__PROBLEM DETAILS__.
Copy verbatim the block of lines in the entries below whose first line contains "def State.scrubAs (s" and whose last line contains "def State.refreshing (s". Leave out all other lines.

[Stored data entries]

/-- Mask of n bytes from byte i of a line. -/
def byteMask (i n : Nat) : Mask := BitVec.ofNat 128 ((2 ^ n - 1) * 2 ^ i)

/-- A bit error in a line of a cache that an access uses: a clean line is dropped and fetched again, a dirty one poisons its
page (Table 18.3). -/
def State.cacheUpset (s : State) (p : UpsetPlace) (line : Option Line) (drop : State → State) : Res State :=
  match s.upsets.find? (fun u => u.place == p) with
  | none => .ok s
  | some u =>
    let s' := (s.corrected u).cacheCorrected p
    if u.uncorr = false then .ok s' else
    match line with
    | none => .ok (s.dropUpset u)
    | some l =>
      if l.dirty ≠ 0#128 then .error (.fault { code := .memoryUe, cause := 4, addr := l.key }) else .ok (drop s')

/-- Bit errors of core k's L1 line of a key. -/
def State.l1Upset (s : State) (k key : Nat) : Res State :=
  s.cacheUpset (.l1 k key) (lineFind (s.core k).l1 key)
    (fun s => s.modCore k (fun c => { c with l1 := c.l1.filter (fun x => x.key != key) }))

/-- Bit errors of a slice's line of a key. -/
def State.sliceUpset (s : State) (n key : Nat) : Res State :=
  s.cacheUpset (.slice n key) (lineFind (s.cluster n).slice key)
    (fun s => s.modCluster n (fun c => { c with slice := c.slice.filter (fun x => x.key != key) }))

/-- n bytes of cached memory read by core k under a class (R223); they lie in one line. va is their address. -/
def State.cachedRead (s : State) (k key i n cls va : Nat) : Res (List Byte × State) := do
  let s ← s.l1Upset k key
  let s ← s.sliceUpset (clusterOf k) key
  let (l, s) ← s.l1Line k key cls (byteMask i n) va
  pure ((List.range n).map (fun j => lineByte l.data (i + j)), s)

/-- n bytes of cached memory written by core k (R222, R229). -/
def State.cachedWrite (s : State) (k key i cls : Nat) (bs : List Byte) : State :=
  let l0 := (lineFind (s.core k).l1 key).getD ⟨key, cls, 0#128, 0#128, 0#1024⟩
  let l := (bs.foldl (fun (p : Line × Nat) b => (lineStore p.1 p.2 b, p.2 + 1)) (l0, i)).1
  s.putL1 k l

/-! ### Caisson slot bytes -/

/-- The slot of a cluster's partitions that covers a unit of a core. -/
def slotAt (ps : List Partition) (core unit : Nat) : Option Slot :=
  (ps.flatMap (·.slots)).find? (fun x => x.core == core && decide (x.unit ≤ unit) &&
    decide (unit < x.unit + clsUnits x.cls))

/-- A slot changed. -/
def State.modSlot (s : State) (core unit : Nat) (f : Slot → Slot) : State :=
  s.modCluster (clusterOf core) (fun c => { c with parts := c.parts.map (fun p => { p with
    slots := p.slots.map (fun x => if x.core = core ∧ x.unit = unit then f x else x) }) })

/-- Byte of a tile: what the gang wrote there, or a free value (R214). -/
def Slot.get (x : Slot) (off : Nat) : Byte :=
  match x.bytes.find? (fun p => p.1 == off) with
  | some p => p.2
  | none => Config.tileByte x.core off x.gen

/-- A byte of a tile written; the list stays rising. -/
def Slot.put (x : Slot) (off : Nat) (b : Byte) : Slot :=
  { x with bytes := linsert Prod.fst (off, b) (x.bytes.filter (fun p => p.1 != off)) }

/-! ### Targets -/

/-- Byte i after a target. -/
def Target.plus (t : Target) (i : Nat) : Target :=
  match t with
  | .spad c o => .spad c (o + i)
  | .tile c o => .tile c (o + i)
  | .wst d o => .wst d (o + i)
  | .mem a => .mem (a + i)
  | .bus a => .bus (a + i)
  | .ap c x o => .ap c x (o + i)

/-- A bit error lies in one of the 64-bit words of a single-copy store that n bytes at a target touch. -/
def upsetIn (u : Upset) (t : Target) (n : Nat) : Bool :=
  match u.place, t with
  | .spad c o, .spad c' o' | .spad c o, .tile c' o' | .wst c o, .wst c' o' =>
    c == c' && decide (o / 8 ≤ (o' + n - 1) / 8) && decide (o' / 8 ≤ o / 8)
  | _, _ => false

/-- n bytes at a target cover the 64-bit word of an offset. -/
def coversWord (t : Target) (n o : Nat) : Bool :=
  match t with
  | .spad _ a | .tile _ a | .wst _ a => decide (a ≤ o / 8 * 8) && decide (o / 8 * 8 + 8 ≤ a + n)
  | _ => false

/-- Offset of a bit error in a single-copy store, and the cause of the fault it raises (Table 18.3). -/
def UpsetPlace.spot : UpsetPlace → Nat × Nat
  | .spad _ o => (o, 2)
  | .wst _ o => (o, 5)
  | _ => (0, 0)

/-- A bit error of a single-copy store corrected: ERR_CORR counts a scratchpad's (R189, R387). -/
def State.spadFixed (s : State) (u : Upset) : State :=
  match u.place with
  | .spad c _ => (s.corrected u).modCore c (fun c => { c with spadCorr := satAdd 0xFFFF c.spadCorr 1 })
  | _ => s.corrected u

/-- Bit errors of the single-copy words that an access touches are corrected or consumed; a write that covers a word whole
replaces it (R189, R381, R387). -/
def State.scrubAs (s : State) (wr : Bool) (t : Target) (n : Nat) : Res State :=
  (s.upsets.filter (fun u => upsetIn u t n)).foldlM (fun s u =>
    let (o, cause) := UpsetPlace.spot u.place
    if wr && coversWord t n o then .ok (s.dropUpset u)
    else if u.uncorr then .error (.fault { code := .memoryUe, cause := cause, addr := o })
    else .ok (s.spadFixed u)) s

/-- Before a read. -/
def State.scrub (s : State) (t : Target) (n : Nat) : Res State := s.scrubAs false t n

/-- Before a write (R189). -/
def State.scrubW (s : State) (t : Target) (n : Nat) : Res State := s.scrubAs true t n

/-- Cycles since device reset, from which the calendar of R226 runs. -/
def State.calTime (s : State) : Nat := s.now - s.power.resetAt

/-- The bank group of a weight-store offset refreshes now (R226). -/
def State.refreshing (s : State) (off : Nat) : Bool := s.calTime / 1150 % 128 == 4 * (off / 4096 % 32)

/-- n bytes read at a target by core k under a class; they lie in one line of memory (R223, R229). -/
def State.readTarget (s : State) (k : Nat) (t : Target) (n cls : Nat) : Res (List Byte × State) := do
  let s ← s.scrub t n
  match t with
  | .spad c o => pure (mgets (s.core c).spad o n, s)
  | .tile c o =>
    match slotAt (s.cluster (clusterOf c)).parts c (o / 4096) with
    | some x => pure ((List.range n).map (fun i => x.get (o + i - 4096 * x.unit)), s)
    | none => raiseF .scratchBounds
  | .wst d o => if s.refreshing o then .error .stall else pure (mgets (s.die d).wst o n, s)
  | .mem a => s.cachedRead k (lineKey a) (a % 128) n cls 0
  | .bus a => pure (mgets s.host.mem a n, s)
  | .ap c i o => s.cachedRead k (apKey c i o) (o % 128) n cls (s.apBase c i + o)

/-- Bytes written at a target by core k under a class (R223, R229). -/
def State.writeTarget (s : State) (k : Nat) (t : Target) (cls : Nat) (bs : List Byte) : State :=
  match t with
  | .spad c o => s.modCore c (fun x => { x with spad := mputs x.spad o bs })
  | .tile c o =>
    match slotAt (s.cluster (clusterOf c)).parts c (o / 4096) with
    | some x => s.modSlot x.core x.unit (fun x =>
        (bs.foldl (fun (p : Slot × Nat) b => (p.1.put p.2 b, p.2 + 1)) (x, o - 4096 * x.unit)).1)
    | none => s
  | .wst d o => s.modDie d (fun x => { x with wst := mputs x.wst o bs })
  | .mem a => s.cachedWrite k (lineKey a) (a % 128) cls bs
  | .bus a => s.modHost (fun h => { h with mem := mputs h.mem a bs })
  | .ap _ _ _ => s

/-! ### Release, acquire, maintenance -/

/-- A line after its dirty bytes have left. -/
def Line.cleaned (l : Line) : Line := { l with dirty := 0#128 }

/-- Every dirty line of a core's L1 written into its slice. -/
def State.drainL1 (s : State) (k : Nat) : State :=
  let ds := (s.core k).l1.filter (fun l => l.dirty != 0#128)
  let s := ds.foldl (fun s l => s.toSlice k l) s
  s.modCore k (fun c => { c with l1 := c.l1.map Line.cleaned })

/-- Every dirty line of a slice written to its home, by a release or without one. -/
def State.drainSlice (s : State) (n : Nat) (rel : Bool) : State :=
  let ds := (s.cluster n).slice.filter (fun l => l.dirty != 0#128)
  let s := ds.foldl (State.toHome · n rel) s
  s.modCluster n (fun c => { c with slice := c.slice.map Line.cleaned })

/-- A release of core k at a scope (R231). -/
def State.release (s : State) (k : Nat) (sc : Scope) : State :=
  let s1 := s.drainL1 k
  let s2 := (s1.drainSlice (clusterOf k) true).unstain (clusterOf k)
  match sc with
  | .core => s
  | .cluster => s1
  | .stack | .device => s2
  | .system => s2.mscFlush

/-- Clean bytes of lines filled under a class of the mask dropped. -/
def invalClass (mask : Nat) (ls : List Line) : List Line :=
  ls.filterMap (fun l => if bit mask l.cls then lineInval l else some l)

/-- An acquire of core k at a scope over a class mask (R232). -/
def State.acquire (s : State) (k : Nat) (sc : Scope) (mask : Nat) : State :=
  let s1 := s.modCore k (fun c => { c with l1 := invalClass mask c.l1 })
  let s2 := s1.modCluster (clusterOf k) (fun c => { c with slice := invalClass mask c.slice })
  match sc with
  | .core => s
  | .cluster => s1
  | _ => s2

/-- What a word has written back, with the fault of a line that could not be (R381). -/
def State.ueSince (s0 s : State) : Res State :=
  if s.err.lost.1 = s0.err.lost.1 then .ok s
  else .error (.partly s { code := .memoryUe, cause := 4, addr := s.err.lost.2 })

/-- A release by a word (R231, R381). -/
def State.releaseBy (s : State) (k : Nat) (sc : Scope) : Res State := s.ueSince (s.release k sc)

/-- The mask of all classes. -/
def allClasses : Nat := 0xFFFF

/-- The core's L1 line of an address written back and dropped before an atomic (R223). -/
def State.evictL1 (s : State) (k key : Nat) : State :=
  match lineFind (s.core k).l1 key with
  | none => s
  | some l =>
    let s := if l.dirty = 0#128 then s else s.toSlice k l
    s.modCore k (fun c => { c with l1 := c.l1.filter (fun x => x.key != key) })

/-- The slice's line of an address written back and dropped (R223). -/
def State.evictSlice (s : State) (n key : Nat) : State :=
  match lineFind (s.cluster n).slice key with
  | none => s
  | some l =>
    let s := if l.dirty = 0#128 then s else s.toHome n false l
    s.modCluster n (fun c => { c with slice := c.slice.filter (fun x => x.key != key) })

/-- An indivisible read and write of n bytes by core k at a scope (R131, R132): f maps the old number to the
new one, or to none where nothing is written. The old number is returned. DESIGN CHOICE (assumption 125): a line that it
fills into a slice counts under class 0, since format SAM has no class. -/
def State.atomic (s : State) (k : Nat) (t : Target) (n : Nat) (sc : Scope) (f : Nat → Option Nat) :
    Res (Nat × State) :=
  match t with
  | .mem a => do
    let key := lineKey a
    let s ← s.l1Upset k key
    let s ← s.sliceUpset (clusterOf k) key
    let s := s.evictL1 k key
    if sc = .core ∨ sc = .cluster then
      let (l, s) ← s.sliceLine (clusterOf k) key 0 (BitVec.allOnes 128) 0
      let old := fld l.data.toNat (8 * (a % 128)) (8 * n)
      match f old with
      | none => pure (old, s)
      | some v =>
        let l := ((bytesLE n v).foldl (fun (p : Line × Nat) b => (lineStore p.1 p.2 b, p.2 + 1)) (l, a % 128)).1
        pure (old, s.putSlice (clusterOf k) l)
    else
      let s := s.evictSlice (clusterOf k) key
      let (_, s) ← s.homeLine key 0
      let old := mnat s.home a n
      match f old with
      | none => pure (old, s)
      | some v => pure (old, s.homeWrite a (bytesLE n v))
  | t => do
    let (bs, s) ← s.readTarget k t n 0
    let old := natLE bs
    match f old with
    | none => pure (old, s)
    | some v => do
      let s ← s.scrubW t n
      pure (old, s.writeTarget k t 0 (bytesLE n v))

__THE COMPLETED TASK__.
def State.scrubAs (s : State) (wr : Bool) (t : Target) (n : Nat) : Res State :=
  (s.upsets.filter (fun u => upsetIn u t n)).foldlM (fun s u =>
    let (o, cause) := UpsetPlace.spot u.place
    if wr && coversWord t n o then .ok (s.dropUpset u)
    else if u.uncorr then .error (.fault { code := .memoryUe, cause := cause, addr := o })
    else .ok (s.spadFixed u)) s

/-- Before a read. -/
def State.scrub (s : State) (t : Target) (n : Nat) : Res State := s.scrubAs false t n

/-- Before a write (R189). -/
def State.scrubW (s : State) (t : Target) (n : Nat) : Res State := s.scrubAs true t n

/-- Cycles since device reset, from which the calendar of R226 runs. -/
def State.calTime (s : State) : Nat := s.now - s.power.resetAt

/-- The bank group of a weight-store offset refreshes now (R226). -/
def State.refreshing (s : State) (off : Nat) : Bool := s.calTime / 1150 % 128 == 4 * (off / 4096 % 32)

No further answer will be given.